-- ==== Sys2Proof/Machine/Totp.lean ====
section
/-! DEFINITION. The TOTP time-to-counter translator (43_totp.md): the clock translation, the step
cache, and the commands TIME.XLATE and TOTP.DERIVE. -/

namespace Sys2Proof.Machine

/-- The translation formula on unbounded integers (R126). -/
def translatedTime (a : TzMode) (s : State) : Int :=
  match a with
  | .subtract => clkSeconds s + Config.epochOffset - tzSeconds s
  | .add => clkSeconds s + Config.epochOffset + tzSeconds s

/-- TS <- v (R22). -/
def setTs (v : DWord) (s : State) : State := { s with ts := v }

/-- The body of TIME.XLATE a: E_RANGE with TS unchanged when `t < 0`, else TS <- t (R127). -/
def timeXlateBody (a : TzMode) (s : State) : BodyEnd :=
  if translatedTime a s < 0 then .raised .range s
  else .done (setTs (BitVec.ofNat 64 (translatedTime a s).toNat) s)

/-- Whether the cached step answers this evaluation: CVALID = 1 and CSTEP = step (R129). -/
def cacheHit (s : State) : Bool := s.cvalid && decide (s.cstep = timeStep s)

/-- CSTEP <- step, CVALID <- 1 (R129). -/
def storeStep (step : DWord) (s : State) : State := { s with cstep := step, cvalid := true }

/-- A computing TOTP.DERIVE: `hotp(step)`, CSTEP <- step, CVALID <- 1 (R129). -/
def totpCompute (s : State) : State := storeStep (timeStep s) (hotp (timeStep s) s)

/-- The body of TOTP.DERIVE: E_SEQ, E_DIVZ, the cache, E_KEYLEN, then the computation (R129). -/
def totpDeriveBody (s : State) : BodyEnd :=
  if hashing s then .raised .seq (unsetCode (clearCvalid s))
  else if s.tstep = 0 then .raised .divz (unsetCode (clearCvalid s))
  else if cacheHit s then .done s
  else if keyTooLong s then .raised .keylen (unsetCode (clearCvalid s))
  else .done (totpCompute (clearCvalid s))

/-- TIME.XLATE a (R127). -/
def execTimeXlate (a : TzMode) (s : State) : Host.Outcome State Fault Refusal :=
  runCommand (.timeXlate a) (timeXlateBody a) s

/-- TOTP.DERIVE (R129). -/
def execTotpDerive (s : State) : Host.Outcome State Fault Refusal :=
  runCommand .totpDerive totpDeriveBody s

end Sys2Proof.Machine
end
────────────────────────────────────────
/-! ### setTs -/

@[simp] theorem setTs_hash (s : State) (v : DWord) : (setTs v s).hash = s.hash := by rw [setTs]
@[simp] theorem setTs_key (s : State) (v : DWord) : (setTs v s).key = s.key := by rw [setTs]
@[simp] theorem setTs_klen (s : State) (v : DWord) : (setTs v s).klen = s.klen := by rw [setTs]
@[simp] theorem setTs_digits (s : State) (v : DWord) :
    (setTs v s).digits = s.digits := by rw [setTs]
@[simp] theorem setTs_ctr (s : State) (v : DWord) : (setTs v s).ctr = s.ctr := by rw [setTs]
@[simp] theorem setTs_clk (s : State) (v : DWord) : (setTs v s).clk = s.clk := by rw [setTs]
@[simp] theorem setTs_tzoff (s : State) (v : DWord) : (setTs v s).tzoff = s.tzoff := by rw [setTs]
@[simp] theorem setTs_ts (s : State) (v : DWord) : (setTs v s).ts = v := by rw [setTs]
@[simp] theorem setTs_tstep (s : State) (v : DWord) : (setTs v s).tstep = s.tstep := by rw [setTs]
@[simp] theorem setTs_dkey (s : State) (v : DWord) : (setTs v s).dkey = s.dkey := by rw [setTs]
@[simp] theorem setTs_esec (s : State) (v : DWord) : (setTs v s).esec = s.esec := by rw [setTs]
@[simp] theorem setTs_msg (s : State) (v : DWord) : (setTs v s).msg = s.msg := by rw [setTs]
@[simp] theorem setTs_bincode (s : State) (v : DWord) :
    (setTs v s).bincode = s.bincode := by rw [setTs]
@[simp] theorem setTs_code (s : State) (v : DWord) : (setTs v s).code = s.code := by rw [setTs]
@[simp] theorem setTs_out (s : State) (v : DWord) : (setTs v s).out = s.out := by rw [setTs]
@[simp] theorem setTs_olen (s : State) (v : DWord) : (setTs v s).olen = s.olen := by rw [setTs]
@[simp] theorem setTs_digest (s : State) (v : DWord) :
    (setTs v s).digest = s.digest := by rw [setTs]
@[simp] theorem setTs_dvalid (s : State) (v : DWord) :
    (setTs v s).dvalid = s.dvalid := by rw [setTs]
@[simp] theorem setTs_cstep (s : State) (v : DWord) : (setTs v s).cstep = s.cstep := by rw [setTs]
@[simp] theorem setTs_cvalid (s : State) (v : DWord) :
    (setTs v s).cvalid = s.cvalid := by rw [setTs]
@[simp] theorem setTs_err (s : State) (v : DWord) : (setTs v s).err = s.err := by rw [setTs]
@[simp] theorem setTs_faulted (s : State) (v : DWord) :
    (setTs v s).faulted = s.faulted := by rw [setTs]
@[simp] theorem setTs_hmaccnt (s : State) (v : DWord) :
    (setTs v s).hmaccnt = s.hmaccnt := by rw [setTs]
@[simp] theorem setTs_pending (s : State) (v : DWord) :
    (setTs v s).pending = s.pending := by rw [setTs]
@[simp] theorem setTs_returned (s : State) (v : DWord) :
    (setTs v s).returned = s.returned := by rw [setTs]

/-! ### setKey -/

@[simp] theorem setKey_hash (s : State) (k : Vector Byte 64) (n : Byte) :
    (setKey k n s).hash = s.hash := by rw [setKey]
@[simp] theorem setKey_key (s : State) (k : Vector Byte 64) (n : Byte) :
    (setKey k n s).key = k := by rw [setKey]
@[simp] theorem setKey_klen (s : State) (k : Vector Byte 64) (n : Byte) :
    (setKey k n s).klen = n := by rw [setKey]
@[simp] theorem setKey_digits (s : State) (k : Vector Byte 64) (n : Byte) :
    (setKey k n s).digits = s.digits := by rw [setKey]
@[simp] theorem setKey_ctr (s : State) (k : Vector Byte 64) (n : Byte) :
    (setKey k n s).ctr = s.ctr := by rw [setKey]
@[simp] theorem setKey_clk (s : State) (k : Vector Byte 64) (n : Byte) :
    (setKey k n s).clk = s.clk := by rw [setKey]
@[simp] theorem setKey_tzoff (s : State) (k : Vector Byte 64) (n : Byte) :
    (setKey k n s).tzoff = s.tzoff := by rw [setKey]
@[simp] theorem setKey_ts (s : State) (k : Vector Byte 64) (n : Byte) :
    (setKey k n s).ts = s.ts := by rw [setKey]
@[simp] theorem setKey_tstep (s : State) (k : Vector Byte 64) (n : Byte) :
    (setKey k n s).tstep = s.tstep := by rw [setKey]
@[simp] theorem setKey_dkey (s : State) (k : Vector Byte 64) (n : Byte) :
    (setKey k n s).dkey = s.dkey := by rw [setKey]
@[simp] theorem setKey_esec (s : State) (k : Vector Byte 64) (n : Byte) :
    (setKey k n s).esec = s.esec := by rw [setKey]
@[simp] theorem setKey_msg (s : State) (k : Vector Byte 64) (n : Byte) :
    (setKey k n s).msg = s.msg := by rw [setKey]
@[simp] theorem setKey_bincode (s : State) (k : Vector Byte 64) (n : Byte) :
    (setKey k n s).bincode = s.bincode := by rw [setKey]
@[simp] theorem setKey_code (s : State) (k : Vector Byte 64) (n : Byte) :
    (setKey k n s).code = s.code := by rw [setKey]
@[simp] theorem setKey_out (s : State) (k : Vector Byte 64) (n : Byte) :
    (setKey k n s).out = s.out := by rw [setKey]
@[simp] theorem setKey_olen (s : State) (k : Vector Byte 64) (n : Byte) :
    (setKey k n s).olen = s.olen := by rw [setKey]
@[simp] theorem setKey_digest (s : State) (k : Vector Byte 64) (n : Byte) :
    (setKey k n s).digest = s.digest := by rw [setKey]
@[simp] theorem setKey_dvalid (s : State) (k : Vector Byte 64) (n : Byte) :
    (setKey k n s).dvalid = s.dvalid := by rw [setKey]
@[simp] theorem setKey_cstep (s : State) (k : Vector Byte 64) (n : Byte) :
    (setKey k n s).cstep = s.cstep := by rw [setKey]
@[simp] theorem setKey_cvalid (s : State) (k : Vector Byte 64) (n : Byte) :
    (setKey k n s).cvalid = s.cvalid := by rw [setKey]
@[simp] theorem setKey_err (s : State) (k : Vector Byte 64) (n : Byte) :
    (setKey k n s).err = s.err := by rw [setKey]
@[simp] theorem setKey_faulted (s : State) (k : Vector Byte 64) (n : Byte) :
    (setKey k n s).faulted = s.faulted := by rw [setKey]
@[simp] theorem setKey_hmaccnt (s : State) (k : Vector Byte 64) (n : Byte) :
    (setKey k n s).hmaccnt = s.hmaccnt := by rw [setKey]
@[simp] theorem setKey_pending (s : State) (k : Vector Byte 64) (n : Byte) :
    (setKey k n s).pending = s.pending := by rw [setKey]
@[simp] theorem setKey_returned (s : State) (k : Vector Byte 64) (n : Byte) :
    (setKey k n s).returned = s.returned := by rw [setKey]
────────────────────────────────────────
> **Exercise description**
If a line of the records above holds the word "totpCompute", show it.

> **Written solution**
def totpCompute (s : State) : State := storeStep (timeStep s) (hotp (timeStep s) s)
  else .done (totpCompute (clearCvalid s))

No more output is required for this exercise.